Work to be completed: Transcribe word for word the lines below from the line with "fresh := s.fresh + 1" through the line with "def txPlace (c", ends included.

[Data extracted from a collection]
┌──
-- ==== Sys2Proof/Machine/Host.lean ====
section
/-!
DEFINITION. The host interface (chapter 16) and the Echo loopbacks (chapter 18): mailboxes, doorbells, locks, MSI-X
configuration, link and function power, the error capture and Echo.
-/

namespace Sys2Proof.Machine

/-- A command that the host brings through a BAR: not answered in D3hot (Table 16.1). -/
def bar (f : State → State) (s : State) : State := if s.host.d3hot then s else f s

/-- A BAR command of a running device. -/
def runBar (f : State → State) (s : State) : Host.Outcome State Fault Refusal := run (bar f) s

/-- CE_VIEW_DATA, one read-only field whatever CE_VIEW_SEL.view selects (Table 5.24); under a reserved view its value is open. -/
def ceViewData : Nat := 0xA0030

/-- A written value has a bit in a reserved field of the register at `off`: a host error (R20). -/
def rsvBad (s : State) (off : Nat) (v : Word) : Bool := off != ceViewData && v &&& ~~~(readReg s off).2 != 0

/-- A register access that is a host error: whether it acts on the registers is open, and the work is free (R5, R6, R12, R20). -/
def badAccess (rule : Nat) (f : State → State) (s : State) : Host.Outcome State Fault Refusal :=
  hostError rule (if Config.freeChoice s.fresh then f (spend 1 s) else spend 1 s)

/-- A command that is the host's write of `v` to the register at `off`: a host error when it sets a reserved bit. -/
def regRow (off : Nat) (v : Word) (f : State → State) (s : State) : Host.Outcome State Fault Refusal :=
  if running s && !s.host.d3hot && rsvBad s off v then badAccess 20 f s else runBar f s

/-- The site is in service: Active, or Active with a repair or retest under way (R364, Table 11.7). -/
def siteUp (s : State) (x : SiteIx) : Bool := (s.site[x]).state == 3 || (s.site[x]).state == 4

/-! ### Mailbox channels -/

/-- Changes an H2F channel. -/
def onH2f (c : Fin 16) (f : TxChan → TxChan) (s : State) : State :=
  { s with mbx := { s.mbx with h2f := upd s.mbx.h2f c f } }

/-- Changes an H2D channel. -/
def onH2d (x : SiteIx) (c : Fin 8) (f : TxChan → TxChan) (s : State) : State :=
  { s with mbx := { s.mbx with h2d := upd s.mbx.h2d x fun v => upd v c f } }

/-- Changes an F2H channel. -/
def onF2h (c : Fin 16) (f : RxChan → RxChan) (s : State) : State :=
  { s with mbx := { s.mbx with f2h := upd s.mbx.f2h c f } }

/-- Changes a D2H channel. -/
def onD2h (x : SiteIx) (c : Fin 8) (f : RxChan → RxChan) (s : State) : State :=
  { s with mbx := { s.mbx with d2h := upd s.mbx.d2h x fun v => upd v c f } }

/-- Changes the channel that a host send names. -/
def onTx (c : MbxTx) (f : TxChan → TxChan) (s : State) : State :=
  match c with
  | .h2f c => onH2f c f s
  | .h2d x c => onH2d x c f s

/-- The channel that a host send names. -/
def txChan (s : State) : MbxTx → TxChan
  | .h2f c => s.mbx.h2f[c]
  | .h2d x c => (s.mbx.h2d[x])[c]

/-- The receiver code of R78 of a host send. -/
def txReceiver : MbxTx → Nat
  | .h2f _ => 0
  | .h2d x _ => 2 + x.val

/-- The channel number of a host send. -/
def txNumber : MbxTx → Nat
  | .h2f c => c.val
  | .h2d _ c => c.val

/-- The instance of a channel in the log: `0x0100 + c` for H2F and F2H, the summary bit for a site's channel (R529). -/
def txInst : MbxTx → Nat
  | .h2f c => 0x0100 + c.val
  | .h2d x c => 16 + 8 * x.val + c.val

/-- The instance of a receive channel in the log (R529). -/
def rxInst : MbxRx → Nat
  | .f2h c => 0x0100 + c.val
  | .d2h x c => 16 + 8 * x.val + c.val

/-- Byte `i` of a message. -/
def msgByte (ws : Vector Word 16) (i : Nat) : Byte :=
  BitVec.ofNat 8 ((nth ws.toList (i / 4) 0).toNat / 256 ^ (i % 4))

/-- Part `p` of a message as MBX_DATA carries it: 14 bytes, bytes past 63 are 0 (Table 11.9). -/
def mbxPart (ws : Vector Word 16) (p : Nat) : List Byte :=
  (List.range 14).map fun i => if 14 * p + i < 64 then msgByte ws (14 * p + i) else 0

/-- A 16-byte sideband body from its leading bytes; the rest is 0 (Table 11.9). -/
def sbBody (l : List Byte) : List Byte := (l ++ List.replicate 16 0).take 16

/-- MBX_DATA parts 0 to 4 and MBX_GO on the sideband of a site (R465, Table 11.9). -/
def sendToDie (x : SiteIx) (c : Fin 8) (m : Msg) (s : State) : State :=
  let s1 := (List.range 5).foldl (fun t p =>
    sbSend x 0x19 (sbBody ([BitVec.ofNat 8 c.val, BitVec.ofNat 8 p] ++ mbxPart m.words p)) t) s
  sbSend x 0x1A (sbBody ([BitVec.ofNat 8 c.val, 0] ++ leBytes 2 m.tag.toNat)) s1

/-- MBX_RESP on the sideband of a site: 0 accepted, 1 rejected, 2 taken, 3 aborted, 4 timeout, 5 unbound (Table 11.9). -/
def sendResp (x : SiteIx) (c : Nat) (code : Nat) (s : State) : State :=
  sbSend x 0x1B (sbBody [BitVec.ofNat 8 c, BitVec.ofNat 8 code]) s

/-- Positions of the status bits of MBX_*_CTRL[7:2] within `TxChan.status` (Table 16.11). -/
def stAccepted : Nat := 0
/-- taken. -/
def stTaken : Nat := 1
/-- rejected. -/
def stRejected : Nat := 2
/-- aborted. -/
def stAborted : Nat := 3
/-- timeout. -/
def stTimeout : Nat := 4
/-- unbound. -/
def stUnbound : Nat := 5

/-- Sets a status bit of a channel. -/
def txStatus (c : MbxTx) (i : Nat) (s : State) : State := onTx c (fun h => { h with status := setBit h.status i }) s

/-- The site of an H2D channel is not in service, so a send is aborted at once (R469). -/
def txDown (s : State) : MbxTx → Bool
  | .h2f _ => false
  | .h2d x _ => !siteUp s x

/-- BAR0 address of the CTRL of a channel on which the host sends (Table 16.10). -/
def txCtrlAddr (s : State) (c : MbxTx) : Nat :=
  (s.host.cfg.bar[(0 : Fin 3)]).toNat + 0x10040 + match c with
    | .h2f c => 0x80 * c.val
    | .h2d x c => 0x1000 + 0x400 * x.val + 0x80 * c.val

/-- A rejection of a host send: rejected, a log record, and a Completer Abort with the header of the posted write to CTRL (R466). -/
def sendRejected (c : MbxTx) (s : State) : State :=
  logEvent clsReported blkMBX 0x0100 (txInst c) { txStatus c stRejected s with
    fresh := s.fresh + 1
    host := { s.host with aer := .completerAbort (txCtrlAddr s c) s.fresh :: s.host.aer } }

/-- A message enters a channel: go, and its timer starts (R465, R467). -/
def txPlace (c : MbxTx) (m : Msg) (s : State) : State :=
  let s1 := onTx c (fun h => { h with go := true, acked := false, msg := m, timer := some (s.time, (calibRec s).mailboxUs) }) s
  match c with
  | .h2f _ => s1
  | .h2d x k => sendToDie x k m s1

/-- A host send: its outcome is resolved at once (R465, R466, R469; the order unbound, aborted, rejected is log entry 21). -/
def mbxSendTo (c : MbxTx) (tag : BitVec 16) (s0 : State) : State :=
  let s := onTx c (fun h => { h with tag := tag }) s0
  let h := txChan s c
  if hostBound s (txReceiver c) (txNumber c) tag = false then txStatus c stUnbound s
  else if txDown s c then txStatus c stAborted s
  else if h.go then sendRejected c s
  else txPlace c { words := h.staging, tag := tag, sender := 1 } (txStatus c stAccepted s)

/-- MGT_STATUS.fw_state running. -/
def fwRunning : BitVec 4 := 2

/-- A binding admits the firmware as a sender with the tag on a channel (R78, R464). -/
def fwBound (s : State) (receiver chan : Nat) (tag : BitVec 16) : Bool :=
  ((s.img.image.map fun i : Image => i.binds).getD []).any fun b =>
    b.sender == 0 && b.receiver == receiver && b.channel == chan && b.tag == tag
└──
Task solution:
    fresh := s.fresh + 1
    host := { s.host with aer := .completerAbort (txCtrlAddr s c) s.fresh :: s.host.aer } }

/-- A message enters a channel: go, and its timer starts (R465, R467). -/
def txPlace (c : MbxTx) (m : Msg) (s : State) : State :=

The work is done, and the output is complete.